My personal experience, you are past the point of no return, and the stains will not come out without screwing up the shirt itself (bleaching out where the stain was). Your only choice is to exchange the shirts if possible, or purchase new ones.


----------



## q_1966 (5 Jun 2012)

Hanging shirts on metal hangars will cause the stains, switch to metal or wood.


----------



## PuckChaser (5 Jun 2012)

Get Nautical said:
			
		

> Hanging shirts on *metal* hangars will cause the stains, switch to* metal* or wood.



 ??? Think you meant plastic!

Surplus store probably has a few CF DEU shirts you can purchase, not sure how cheap they'd be.


----------



## RememberanceDay (5 Jun 2012)

PuckChaser said:
			
		

> ??? Think you meant plastic!
> 
> Surplus store probably has a few CF DEU shirts you can purchase, not sure how cheap they'd be.



Looking in the right places, I've found some for anywhere from 5-15$.


----------



## q_1966 (5 Jun 2012)

PuckChaser said:
			
		

> ??? Think you meant plastic!
> 
> Surplus store probably has a few CF DEU shirts you can purchase, not sure how cheap they'd be.



Yes that's what I meant lol.


----------



## RememberanceDay (5 Jun 2012)

On the side, try vinagar.
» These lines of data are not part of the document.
-- ==== Sys2Proof/Machine/Binder.lean ====
section
/-! DEFINITION. The Binder's scan and checks, register accesses from outside, and the SYS and CTX commands (02_binder,
16_guard R478, 17_physical R513 R514). -/

namespace Sys2Proof.Machine

/-! ## The command set (Table 02-6) -/

/-- A row of Table 02-6: code, classes (bit c for class code c), L, and the fixed part in bytes (R58). -/
structure CmdRow where
  code : Nat
  classes : Nat
  long : Bool
  fixed : Nat
  deriving DecidableEq, Repr

/-- Table 02-6 with the fixed parts of the payload layouts (R58 R533). CKP_PEER's depends on its OP (R534). -/
def cmdTable : List CmdRow :=
  [⟨0x0101, 15, false, 0⟩, ⟨0x0102, 9, false, 0⟩, ⟨0x0103, 15, false, 0⟩, ⟨0x0201, 1, false, 24⟩, ⟨0x0202, 3, false, 0⟩,
   ⟨0x0203, 11, true, 8⟩, ⟨0x0204, 3, false, 8⟩, ⟨0x0205, 11, false, 0⟩, ⟨0x0301, 9, true, 16⟩, ⟨0x0302, 9, false, 8⟩,
   ⟨0x0303, 9, false, 8⟩, ⟨0x0401, 3, true, 24⟩, ⟨0x0402, 3, true, 8⟩, ⟨0x0403, 3, false, 16⟩, ⟨0x0404, 11, true, 8⟩,
   ⟨0x0405, 11, false, 8⟩] ++
  [⟨0x0406, 11, false, 24⟩, ⟨0x0501, 3, false, 16⟩, ⟨0x0502, 3, false, 8⟩, ⟨0x0503, 3, true, 32⟩,
   ⟨0x0504, 11, true, 16⟩, ⟨0x0601, 9, true, 8⟩, ⟨0x0602, 11, false, 8⟩, ⟨0x0603, 3, false, 8⟩, ⟨0x0604, 9, true, 8⟩,
   ⟨0x0605, 9, false, 8⟩, ⟨0x0701, 15, false, 0⟩, ⟨0x0801, 15, false, 8⟩, ⟨0x0802, 3, true, 16⟩, ⟨0x0803, 9, true, 8⟩,
   ⟨0x0804, 9, true, 24⟩, ⟨0x0805, 4, true, 32⟩] ++
  [⟨0x0901, 11, true, 8⟩, ⟨0x0902, 15, false, 8⟩, ⟨0x0903, 3, true, 16⟩, ⟨0x0904, 9, false, 8⟩, ⟨0x0905, 4, false, 1⟩,
   ⟨0x0A01, 3, false, 8⟩, ⟨0x0A02, 3, false, 8⟩, ⟨0x0B01, 3, false, 32⟩, ⟨0x0B02, 11, false, 24⟩, ⟨0x0C01, 9, false, 192⟩,
   ⟨0x0C02, 11, false, 16⟩]

def cmdRow (code : Nat) : Option CmdRow := cmdTable.find? fun r => r.code = code

/-- Fixed part of CKP_PEER by OP (Table 14-5a). -/
def ckpPeerFixed (op : Nat) : Nat :=
  match op with
  | 1 => 40 | 2 => 48 | 3 => 16 | 4 => 32 | 5 => 80 | 6 => 16 | _ => 1

/-- The fixed part of a command with this payload. -/
def CmdRow.fixedPart (r : CmdRow) (b : Bytes) : Nat := if r.code = 0x0905 then ckpPeerFixed (fld b 0 1) else r.fixed

/-- Reserved bytes of a payload's fixed part: ranges (offset, length) that must be 0. -/
def resvRanges (code : Nat) (b : Bytes) : List (Nat × Nat) :=
  match code with
  | 0x0201 | 0x0203 => [(1, 7)]
  | 0x0204 => [(4, 4)]
  | 0x0301 => [(8, 8)]
  | 0x0401 | 0x0402 | 0x0403 | 0x0405 | 0x0501 | 0x0601 | 0x0602 | 0x0803 | 0x0901 => [(2, 6)]
  | 0x0404 | 0x0605 => [(3, 5)]
  | 0x0406 => [(2, 6), (18, 6)]
  | 0x0502 => [(4, 4)]
  | 0x0503 | 0x0603 | 0x0805 => [(1, 1), (4, 4)]
  | 0x0604 => [(2, 2)]
  | 0x0802 => [(9, 7)]
  | 0x0804 => if fld b 0 1 = 2 then [(2, 2), (6, 2), (16, 8)] else [(3, 1), (6, 2)]
  | 0x0903 => [(4, 4)]
  | 0x0905 => if fld b 0 1 = 6 then [(1, 7)] else [(3, 5)]
  | 0x0A01 => [(1, 1), (6, 2)]
  | 0x0A02 => [(4, 4)]
  | 0x0B01 => [(25, 7), (6, 2)]
  | 0x0B02 => [(4, 4), (18, 6)]
  | 0x0C01 => [(3, 1), (0x34, 4), (0xBC, 4)]
  | 0x0C02 => [(10, 6)]
  | _ => []

/-- Reserved bits of a payload: (offset, mask) pairs that must be 0. -/
def resvBits (code : Nat) : List (Nat × Nat) :=
  match code with
  | 0x0201 => [(0, 0xC0)]
  | 0x0203 => [(0, 0xFE)]
  | 0x0404 | 0x0605 => [(2, 0xFE)]
  | 0x0503 => [(3, 0x60)]
  | 0x0601 | 0x0602 | 0x0604 | 0x0803 => [(1, 0xF0)]
  | 0x0802 => [(8, 0xFE)]
  | 0x0901 => [(0, 0xFC)]
  | 0x0903 => [(1, 0xFC)]
  | 0x0B01 => [(5, 0xF0)]
  | 0x0C01 => [(2, 0xFE)]
  | _ => []

/-- Reserved fields of the hop records that LNK_RESERVE installs (12_links Table 12-4). -/
def hopsResvOk (b : Bytes) : Bool :=
  fld b 0 1 ≠ 0 || (List.range (min (fld b 2 2) 120)).all fun i =>
    bits (fld b (8 + 32 * i + 0x1C) 1) 4 4 = 0 && bits (fld b (8 + 32 * i + 0x1F) 1) 3 1 = 0

/-- No reserved field of the payload holds a value other than 0 (check 7 of R54). -/
def resvOk (code : Nat) (b : Bytes) : Bool :=
  (resvRanges code b).all (fun r => allZero b r.1 r.2) &&
  (resvBits code).all (fun r => (fld b r.1 1).land r.2 = 0) && (code ≠ 0x0603 || hopsResvOk b)

/-! ## Taking a post (R50 R51 R54) -/

/-- Reserved header fields are 0 and LEN is at most 4,032 (check 2). -/
def Hdr.wellFormed (h : Hdr) : Bool :=
  decide (h.len.toNat ≤ 4032) && h.resv0 = 0 && h.resv1 = 0 && h.resv2 = 0 && h.resv3 = 0

/-- The commands that the Binder executes while the device is not READY (17_physical R514). -/
def allowedNotReady (d : DevState) (cmd : Nat) : Bool :=
  ([0x0101, 0x0102, 0x0103, 0x0602, 0x0701, 0x0C02] : List Nat).contains cmd ||
  (d = .notReady && ([0x0302, 0x0301, 0x0303, 0x0601, 0x0604, 0x0605] : List Nat).contains cmd)

/-- CTX of a header is legal in a slot (R46). -/
def State.ctxOk (s : State) (n : SlotId) : Bool :=
  let x := s.slots[n]
  match imgClass s.act n.val with
  | 1 => decide (x.bound = some x.ctxNo)
  | 2 => decide (x.ctxNo = 0)
  | _ => decide (x.ctxNo = 0) || s.ctxs[ctxId x.ctxNo].isOpen

/-- The status and DETAIL of the first failing check of R54 from check 2 on; none where all pass. -/
def State.postCheck (s : State) (n : SlotId) : Option (Nat × Nat) :=
  let x := s.slots[n]
  let cmd := x.hdr.cmd.toNat
  if !x.hdr.wellFormed then some (stMalformed, 0)
  else match cmdRow cmd with
    | none => some (stUnknown, 0)
    | some r =>
      if !bit r.classes (imgClass s.act n.val) then some (stClass, 0)
      else if s.guard.devState ≠ .ready && !allowedNotReady s.guard.devState cmd then some (stState, 0x00FF)
      else if !s.ctxOk n then some (stContext, 0)
      else if x.hdr.len.toNat < r.fixedPart x.req || !resvOk cmd x.req then some (stMalformed, 0)
      else none

/-- The Binder takes the post of a slot (R50-R54): a wrong SEQ leaves the expected SEQ; every other post advances it. A post of
a context that is being reset completes with CONTEXT_RESET, except CTX_RESET (15_faults Table 15-5). -/
def State.take (s : State) (n : SlotId) : State :=
  let x := s.slots[n]
  let s := { s with binder.scanPos := n }
  if x.hdr.seq ≠ x.expSeq then s.complete n stSequence (x.expSeq.toNat % 65536) []
  else
    let s := s.setSlot n { x with expSeq := x.expSeq + 1 }
    match s.postCheck n with
    | some (st, d) => s.complete n st d []
    | none =>
      if x.ctxNo ≠ 0 && s.ctxs[ctxId x.ctxNo].resetting && x.hdr.cmd ≠ 0x0203 then s.complete n stContextReset 0 []
      else
        let y := s.slots[n]
        { (s.setSlot n { y with hdr.state := 2, takenAt := s.clock, held := .none }) with
          binder.taken := s.binder.taken ++ [n] }

/-- The slots in the order of the scan: ascending, from the one after the slot taken last (R50). -/
def State.scanOrder (s : State) : List SlotId := (List.range 64).map fun i => Fin.ofNat 64 (s.binder.scanPos.val + 1 + i)

/-- The slot that the scan takes next. -/
def State.nextPosted (s : State) : Option SlotId := s.scanOrder.find? fun n => s.slots[n].hdr.state = 1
Put it in the wash, with some. Soak it too. May smell, but could work.


----------



## PuckChaser (5 Jun 2012)

Its screwed anyway, try CLR? Says it works for rust!


----------



## Fishbone Jones (5 Jun 2012)

Try CLR. It takes rust off most anything.

If you have a few days, you can normally get stuff from Logisitc Unicorp pretty quick.


----------



## RememberanceDay (5 Jun 2012)

PuckChaser said:
			
		

> Its screwed anyway, try CLR? Says it works for rust!
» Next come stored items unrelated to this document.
/-- The chain partners of a command: the consumer of what it produces, the producer of what it consumes (R195). -/
def State.partners (s : State) (e : EngId) (t : Entry) : List (EngId × Nat) :=
  let down := match t.chOut with
    | some k => (s.engines[e].chains.filter fun c => c.k = k).flatMap fun c =>
        (s.engines[c.consumer].entries.filter fun u => u.chIn = some k).map fun u => (c.consumer, u.pos)
    | none => []
  let up := match t.chIn with
    | some k => (List.finRange 44).flatMap fun p =>
        if (s.engines[p].chains.any fun c => c.k = k && c.consumer = e) then
          (s.engines[p].entries.filter fun u => u.chOut = some k).map fun u => (p, u.pos) else []
    | none => []
  down ++ up

/-- A halted producer leaves its hand-over dead, and a halted consumer leaves its position, so that a partner that begins later aborts
(R197). -/
def State.killChain (s : State) (e : EngId) (t : Entry) : State :=
  let g := s.engines[e]
  s.setEng e { g with
    chains := g.chains.map fun c => if t.chOut = some c.k then { c with dead := true } else c
    deadIn := g.deadIn ++ t.chIn.toList }

/-- The turn of a pass is over when its command ends: cell (511, 511) has turned, and with no LEAF_LOAD accepted meanwhile the back leaf
is EMPTY (04_array Table 04-2). -/
def State.endTurn (s : State) (e : EngId) (t : Entry) : State :=
  let g := s.engines[e]
  if pkOp t.packet = 0x21 && g.array.backState = .turning then s.setEng e { g with array := { g.array with backState := .empty } } else s

/-- What a command's record brings with it. The completion of END ends the stream's phase. -/
def State.recordEntry (s : State) (e : EngId) (t : Entry) : State :=
  match s.engines[e].grant with
  | none => s
  | some g =>
    match s.sched g.sched with
    | none => s
    | some x =>
      let cpe := pkOp t.packet = 0x60 || pkOp t.packet = 0x61 || pkOp t.packet = 0x62
      let s := (s.endTurn e t).undefineRaced x t
      let s := if cpe && pkPeer t.packet = 0xFF then s.poisonIncomplete x t else s
      let s := s.abandonSent e t.pos ((s.cpeParts x t).any fun p => !bit t.done.toNat p.1)
      let s := s.writeRecord e t t.status
      let s := s.sigEn e t t.status
      let s :=
        if halting (pkOp t.packet) t.status then
          let s := s.addRec 3 3 0x0402 (BitVec.ofNat 8 g.ctx) t.stuck (s.unitByte e) (nativeBody (pkTag t.packet) t.pc 0 t.status)
          let s := if x.collated then s.colFlag 1#16 else s
          s.killChain e t
        else s
      if pkOp t.packet = 1 && t.status = stOk then
        (s.setEng e { s.engines[e] with running := false, freeAt := s.now }).streamDone e g (pkTag t.packet)
      else s

/-- Records the commands that have ended, in stream order, and aborts the other stages of a chain that halted (R166 R197). -/
def State.flushN : Nat → State → EngId → State
  | 0, s, _ => s
  | f + 1, s, e =>
    let done := s.engines[e].entries.takeWhile Entry.ready
    let s := s.setEng e { s.engines[e] with entries := s.engines[e].entries.dropWhile Entry.ready }
    done.foldl (fun s t =>
      let ps := if halting (pkOp t.packet) t.status then s.partners e t else []
      let s := s.recordEntry e t
      ps.foldl (fun s p => State.flushN f (s.closeEntry p.1 p.2 stAborted) p.1) s) s

def State.flush (s : State) (e : EngId) : State := State.flushN 4 s e

/-- Ends a command and records what can be recorded. -/
def State.endEntry (s : State) (e : EngId) (pos status : Nat) : State := (s.closeEntry e pos status).flush e

/-! ## Beginning a command (R166) -/

/-- No earlier command keeps a later one from beginning: a WAIT in progress, or a command that halts (R183 R187). -/
def Engine.open_ (g : Engine) : Bool :=
  g.running && !g.halted && !g.wedged && g.stopAt = none && g.entries.all fun t => !t.stuck && !(pkOp t.packet = 2 && t.waiting)

/-- A command that begins only after every earlier command of its stream has completed: a fenced one (R166), a SIGNAL (R188), and END, which
is not reached where one of them halts (R165 R183). -/
def waitsAll (b : Bytes) : Bool := pkFence b || pkOp b = 1 || pkOp b = 3

/-- Commands in progress at once (Table 06-1). -/
def Engine.roomFor (g : Engine) (op : Nat) : Bool :=
  let busy := g.entries.filter fun t => !t.ready
  if op = 0x20 then busy.all fun t => pkOp t.packet ≠ 0x20 && !t.turn
  else if op = 0x40 || op = 0x80 || op = 0xA0 then busy.all fun t => pkOp t.packet ≠ op
  else if op = 0x60 || op = 0x61 || op = 0x62 then decide (busy.length < 16)
  else true

/-- The engines can work: the device is in Run, or finishes its phases before NAP or HOLD (16_guard R501), no thermal stall holds the memory,
and the tiers are out of self-refresh. -/
def State.enginesLive (s : State) : Bool :=
  (s.guard.power.pstate = .run || s.guard.power.pstate = .entering) && !s.guard.supply.stall && !s.mem.selfRefresh

/-- Packets in a stream's queue (R164). -/
def queueLen : Nat := 64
LOL, experimentation for the benefit of the masses!


----------



## Pryce (5 Jun 2012)

haha. I might just try CLR.  Thanks for the help guys


----------



## Froger (5 Jun 2012)

As you are a Cadet in a RCACC unit just go see the supply officers an they will exchange it for you at no cost. It should not be a problem for them to do that for you.


----------



## armyvern (5 Jun 2012)

LaFrog said:
			
		

> As you are a Cadet in a RCACC unit just go see the supply officers an they will exchange it for you at no cost. It should not be a problem for them to do that for you.



Winning answer!

(Although I am curious as to how the CLR experiment-for-the-masses turns out!)


----------



## cupper (5 Jun 2012)

ArmyVern said:
			
		

> Winning answer!
> 
> (Although I am curious as to how the CLR experiment-for-the-masses turns out!)
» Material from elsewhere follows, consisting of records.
/-- PART_ACKNOWLEDGE (R217): the acknowledgement of a part that is open sets its bit; a refusal leaves the bit clear. -/
def execPartAcknowledge (copy part : Nat) (accepted : Bool) (s : State) : Res :=
  match s.sent.find? fun y => y.copy = copy && !y.token && bit y.parts part && !y.down with
  | none => ok s
  | some y =>
    match y.eng with
    | none => ok s
    | some e => ok (s.updEntry e y.pos fun t =>
        if t.ready || bit t.done.toNat part || bit t.failed.toNat part then t
        else if accepted then { t with done := t.done ||| BitVec.ofNat 64 (2 ^ part) }
        else { t with failed := t.failed ||| BitVec.ofNat 64 (2 ^ part) })

end Sys2Proof.Machine
end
My prediction, from personal experience is that the stain will either not come out, or it will, but so will the dye in the shirt.

If you can catch it before you wash it, or before you toss it in the dryer after the first wash, you can beat the stain. Saved many a shirt from ruin in my day. Grease was the biggie as a vehicle tech. Slap hand cleaner on it, and Bob's your uncle.


----------



## Pryce (6 Jun 2012)

Well the training year has already ended. So unless i can track down the QM's number i'm stuck with it. Also I tried CLR, it dulled the stain, so it's not too noticeable but it did not completely remove the stain. But i know it works if you find the rust stains early.


----------



## armyvern (6 Jun 2012)

Next suggestion:

Magic Eraser.

Report back.  8)


----------



## Pryce (7 Jun 2012)

I need to find one of those. And will do.


----------



## PuckChaser (7 Jun 2012)

C/MCpl Pryce said:
			
		

> I need to find one of those. And will do.



Grocery store. Or my personal favourite, the big box of them at Costco.


----------



## armyvern (7 Jun 2012)

PuckChaser said:
			
		

> Grocery store. Or my personal favourite, the big box of them at Costco.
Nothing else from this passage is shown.